Rates of over-merging and over-splitting
For each marker, over-merging and over-splitting rates were evaluated at different clustering thresholds using the within-species dataset described in the paragraph “Markers examined and construction of sequences datasets”. This dataset contains two sequences at random, identical or not, for a number of species belonging to the taxonomic group of interest.
For each within-species dataset, clustering was performed using thesumaclust program (Mercier et al. 2013) with the -n option (normalization by alignment length) based on the sequence similarities first calculated using the sumatra program (see above; Mercier et al. 2013).
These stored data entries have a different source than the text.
-- ==== Sys2Proof/Machine/Core.lean ====
section
/-! DEFINITION. The machine as the host reads it. -/

def Sys2Proof.core : Host.Core := {
  State := Sys2Proof.Machine.State, Fault := Sys2Proof.Machine.Fault,
  Refusal := Sys2Proof.Machine.Refusal, step := Sys2Proof.Machine.step, reset := Sys2Proof.Machine.State.reset }
end

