/-- Header, destination and result of a selecting, counting, field or moving word, each with latency 1; the result is the word that
meets the rule given (R304, R311, R331, R332, R335, R342, R357, R371).  The field of BFX and BFI lies within the word (R304). -/
def pickWord (i : Instr) (s : State) : Option (Hdr × SReg × (Word → Prop)) :=
  match i with
  | .min h d a b u => some (h, d, fun v => v = lesser u (sx s a) (sx s b))
  | .minImm h d a m => some (h, d, fun v => v = lesser false (sx s a) (m.signExtend 64))
  | .max h d a b u => some (h, d, fun v => v = greater u (sx s a) (sx s b))
  | .maxImm h d a m => some (h, d, fun v => v = greater false (sx s a) (m.signExtend 64))
  | .sel h d a b p => some (h, d, fun v => v = if s.tile.regs.pred p.toNat then sx s a else sx s b)
  | .popc h d a => some (h, d, fun v => v.toNat = ((List.range 64).filter fun k => (sx s a).getLsbD k).length)
  | .clz h d a => some (h, d, fun v => v.toNat ≤ 64 ∧ (∀ k, 64 - v.toNat ≤ k → (sx s a).getLsbD k = false) ∧
      (v.toNat = 64 ∨ (sx s a).getLsbD (63 - v.toNat) = true))
  | .bfx h d a lo w x => if 64 ≤ lo.toNat + w.toNat then none else some (h, d, fun v =>
      ∀ k, k < 64 → v.getLsbD k =
        if k ≤ w.toNat then (sx s a).getLsbD (lo.toNat + k) else x && (sx s a).getLsbD (lo.toNat + w.toNat))
  | .bfi h d a b lo w => if 64 ≤ lo.toNat + w.toNat then none else some (h, d, fun v =>
      ∀ k, k < 64 → v.getLsbD k =
        if lo.toNat ≤ k ∧ k ≤ lo.toNat + w.toNat then (sx s b).getLsbD (k - lo.toNat) else (sx s a).getLsbD k)
  | .lea h d a b sh m => some (h, d, fun v => v = sx s a + (sx s b <<< sh.toNat) + m.signExtend 64)
  | .mov h (.reg d a) => some (h, d, fun v => v = sx s a)
  | .mov h (.fromPred d n) => some (h, d, fun v => v = if s.tile.regs.pred n.toNat then 1 else 0)
  | .li h d m u => some (h, d, fun v => v = if u then m.zeroExtend 64 else m.signExtend 64)
  | .lih h d m => some (h, d, fun v => v = m ++ (sx s d).extractLsb' 0 32)
  | _ => none

/-- Header, destination and result of a word that writes a predicate (R312, R342). -/
def predicate (i : Instr) (s : State) : Option (Hdr × PReg × Bool) :=
  let holds := fun (c : Cond) (x y : Word) => match c with
    | .eq => decide (x = y) | .ne => decide (x ≠ y) | .lt => decide (x.toInt < y.toInt) | .ge => decide (y.toInt ≤ x.toInt)
    | .ltu => decide (x.toNat < y.toNat) | .geu => decide (y.toNat ≤ x.toNat)
  match i with
  | .cmp h c p a b => some (h, p, holds c (sx s a) (sx s b))
  | .cmpImm h c p a m => some (h, p, holds c (sx s a) (m.signExtend 64))
  | .mov h (.toPred n a) => some (h, n, (sx s a).getLsbD 0)
  | _ => none

/-! ### Control flow -/

/-- A jump closes the loop levels whose body does not hold its target (R77). -/
def closing (pc : Nat) (f : Fetch) : Fetch :=
  { f with pc := pc, loops := f.loops.map fun l => { l with active := l.active && l.start.toNat ≤ pc && pc ≤ l.stop.toNat } }

/-- Header, target and link register of a branch (R305, R306, R327, R364). -/
def branch (i : Instr) (s : State) : Option (Hdr × Int × Option SReg) :=
  match i with
  | .br h off | .jmpRel h off => some (h, s.tile.iw.idx + off.toInt, none)
  | .jmpReg h a | .ret h a => some (h, (sx s a).toNat, none)
  | .call h link off => some (h, s.tile.iw.idx + off.toInt, some link)
  | _ => none

/-- What a branch sends to its link register: the index after its own (R306). -/
def linking (h : Hdr) (link : Option SReg) (s : State) : List Landing :=
  match link with
  | some r => [⟨lastIssue s h 1 + 1, s.tile.iw.seq, .sreg r (BitVec.ofNat 64 (s.tile.iw.idx + 1)), 0⟩]
  | none => []

/-- The chunk of the word that issues ends before the word, and the trap `r` follows its commit; where the word is the first of its
chunk the trap is next (R100, R226).  Registers, results in flight and memory are as before. -/
def EndsWith (r : TrapRec) (s t : State) : Prop :=
  t = { s with tile := t.tile } ∧ t.tile.regs = s.tile.regs ∧ t.tile.inflight = s.tile.inflight ∧ t.tile.fstop = true ∧
  match s.tile.chunkOf s.tile.iw.seq with
  | some c =>
    if s.tile.iw.seq ≤ c.first then t.tile.trap = some r ∧ t.tile.cur = none
    else t.tile.cur = some { c with count := s.tile.iw.seq - c.first, ended := true, trap := some (.trap r), exits := false, safept := none }
  | none => t.tile.trap = some r

/-- The word that issues traps precisely: TEPC and the resume word are the word itself (R224, R225). -/
def trapOf (s : State) (cause : Byte) (tval : Word) : TrapRec := ⟨cause, s.tile.iw.idx, tval, s.tile.iw.idx, false⟩

/-- No word after the one that issues has issued. -/
def NoLater (s : State) : Prop := s.tile.laterIssued = false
Threshold values (-t option) ranging from 0.90 to 1 at 0.01 steps were tested for all markers except Coll01 and Olig01 for which wider ranges ([0.70 – 1] and [0.80 – 1], respectively) were selected based on the within-genus and within-species sequence similarity probability distributions determined previously (see Figure 2). Clustered datasets were then explored to calculate five different variables at each clustering threshold: 1) the number of clusters; 2) the percentage of MOTUs containing one single species; 3) the percentage of MOTUs containing one single genus; 4) the percentage of species gathered in one single MOTU; 5) the percentage of genera gathered in one single MOTU. Variables 2 and 3 are indicative of appropriate MOTU merging of sequences at the species and genus levels, respectively, while variables 4 and 5 are indicative of appropriate MOTU splitting at the species and genus levels, respectively.
These values were also used to calculate three measures of error. We defined the over-merging rate as 1 - the percentage of MOTUs containing one single species; and the over-splitting rate as 1 - the percentage of species gathered in one single MOTU. The summed error rate was then calculated as the sum of the over-merging and over-splitting rates. It should be noted that for this estimate, we assigned the same weight to over-splitting and over-merging.